• [Exercise aim]: How many lines below include the string "recRefused"? State the number alone.

── Exercise data

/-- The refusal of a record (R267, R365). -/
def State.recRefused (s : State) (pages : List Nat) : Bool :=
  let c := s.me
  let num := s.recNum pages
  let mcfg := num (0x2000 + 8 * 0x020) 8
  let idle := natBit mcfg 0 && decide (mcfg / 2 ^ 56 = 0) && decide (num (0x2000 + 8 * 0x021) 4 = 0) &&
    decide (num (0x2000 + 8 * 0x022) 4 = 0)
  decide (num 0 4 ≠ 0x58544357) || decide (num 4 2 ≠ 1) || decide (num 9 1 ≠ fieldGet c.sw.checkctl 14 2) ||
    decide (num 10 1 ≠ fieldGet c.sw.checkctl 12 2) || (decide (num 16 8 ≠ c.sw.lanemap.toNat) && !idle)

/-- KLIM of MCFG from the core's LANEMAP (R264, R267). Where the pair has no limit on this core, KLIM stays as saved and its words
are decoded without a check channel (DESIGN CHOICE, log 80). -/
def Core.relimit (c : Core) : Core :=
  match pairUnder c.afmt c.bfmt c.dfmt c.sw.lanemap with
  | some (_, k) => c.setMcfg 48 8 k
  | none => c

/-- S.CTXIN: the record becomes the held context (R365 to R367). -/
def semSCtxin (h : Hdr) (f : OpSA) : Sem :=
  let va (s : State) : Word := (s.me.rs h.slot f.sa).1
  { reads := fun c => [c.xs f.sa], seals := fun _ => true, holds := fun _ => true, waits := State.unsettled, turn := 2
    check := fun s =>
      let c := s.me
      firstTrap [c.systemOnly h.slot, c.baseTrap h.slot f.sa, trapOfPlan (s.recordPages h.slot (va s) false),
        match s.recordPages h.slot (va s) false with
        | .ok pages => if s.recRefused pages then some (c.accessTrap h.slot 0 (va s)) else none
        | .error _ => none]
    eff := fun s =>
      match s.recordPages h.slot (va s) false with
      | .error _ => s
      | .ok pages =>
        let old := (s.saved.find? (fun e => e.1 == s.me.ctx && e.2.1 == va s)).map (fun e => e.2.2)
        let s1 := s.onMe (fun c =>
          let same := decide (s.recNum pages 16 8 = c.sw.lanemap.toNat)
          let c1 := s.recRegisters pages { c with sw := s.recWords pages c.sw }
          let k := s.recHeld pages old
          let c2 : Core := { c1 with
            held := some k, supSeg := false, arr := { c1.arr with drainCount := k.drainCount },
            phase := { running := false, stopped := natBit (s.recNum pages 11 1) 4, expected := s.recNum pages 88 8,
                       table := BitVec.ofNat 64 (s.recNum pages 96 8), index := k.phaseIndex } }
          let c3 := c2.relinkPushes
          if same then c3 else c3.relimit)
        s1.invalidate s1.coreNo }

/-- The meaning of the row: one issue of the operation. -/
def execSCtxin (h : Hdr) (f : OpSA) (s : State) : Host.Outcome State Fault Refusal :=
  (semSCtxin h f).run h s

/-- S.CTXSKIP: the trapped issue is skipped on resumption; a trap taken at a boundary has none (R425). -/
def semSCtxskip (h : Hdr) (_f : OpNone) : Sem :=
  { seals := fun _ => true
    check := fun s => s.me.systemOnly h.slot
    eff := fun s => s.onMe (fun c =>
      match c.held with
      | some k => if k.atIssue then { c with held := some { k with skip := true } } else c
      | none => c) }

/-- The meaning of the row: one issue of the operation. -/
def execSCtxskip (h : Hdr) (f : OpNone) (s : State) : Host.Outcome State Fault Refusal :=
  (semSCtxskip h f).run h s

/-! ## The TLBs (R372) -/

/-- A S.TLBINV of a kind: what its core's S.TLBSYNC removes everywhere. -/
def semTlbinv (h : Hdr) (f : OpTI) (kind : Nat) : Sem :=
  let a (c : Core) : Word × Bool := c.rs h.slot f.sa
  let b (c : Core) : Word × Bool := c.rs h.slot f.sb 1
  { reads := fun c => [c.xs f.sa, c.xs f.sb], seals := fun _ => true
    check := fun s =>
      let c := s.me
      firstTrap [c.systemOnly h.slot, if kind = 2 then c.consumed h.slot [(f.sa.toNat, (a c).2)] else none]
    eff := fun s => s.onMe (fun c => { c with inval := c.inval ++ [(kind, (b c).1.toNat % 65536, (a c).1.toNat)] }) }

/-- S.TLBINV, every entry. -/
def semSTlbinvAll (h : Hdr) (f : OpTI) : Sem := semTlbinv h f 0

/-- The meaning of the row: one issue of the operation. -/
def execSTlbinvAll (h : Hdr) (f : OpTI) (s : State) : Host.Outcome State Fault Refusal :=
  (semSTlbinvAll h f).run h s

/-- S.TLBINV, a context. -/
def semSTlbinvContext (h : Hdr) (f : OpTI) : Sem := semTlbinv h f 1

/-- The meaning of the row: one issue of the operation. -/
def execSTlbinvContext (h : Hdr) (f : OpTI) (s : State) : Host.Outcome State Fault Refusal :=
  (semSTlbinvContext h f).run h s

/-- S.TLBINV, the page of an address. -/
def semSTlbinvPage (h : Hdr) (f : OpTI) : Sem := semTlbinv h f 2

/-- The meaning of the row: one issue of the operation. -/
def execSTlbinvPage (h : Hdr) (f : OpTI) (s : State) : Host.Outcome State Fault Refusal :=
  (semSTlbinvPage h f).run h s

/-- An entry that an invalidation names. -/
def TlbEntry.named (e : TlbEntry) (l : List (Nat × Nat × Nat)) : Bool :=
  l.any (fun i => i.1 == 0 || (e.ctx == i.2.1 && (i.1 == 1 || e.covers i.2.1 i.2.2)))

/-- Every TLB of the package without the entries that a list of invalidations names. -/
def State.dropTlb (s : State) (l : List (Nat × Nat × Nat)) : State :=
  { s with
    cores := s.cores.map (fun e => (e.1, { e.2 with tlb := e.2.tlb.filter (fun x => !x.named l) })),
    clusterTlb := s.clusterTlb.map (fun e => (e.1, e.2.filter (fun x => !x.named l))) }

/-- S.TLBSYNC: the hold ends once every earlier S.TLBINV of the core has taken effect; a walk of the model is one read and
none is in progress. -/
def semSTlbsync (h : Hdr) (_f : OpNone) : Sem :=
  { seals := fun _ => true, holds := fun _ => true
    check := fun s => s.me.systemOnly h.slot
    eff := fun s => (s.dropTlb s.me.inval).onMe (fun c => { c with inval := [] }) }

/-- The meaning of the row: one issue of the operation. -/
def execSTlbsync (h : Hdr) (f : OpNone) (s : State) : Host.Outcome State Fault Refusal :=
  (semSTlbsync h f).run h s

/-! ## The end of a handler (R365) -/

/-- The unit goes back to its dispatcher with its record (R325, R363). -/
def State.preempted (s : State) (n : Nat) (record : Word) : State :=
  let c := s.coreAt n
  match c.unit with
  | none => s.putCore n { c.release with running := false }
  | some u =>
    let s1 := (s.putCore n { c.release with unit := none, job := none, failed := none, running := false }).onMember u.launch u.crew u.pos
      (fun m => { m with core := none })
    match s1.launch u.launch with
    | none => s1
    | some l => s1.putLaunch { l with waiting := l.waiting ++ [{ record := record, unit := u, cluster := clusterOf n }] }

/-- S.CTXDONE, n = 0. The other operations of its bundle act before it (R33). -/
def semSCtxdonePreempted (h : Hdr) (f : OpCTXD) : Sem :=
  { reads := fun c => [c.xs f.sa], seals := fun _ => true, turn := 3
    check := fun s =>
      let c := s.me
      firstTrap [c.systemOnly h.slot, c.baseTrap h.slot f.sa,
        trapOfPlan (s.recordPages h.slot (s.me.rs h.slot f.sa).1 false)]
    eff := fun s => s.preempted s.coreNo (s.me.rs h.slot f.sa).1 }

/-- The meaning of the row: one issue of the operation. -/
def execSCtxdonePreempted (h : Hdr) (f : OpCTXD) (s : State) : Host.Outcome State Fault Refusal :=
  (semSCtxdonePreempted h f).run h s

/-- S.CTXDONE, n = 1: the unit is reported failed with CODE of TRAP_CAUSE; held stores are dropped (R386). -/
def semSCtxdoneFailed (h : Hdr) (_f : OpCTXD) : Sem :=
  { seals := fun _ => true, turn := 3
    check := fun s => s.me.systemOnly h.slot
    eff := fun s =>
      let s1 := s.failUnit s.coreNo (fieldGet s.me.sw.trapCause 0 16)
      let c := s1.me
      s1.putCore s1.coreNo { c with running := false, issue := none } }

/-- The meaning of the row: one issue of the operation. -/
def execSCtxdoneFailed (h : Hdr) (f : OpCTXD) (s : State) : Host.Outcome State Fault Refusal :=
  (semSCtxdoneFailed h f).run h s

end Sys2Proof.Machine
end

────

• [Finished task]: 2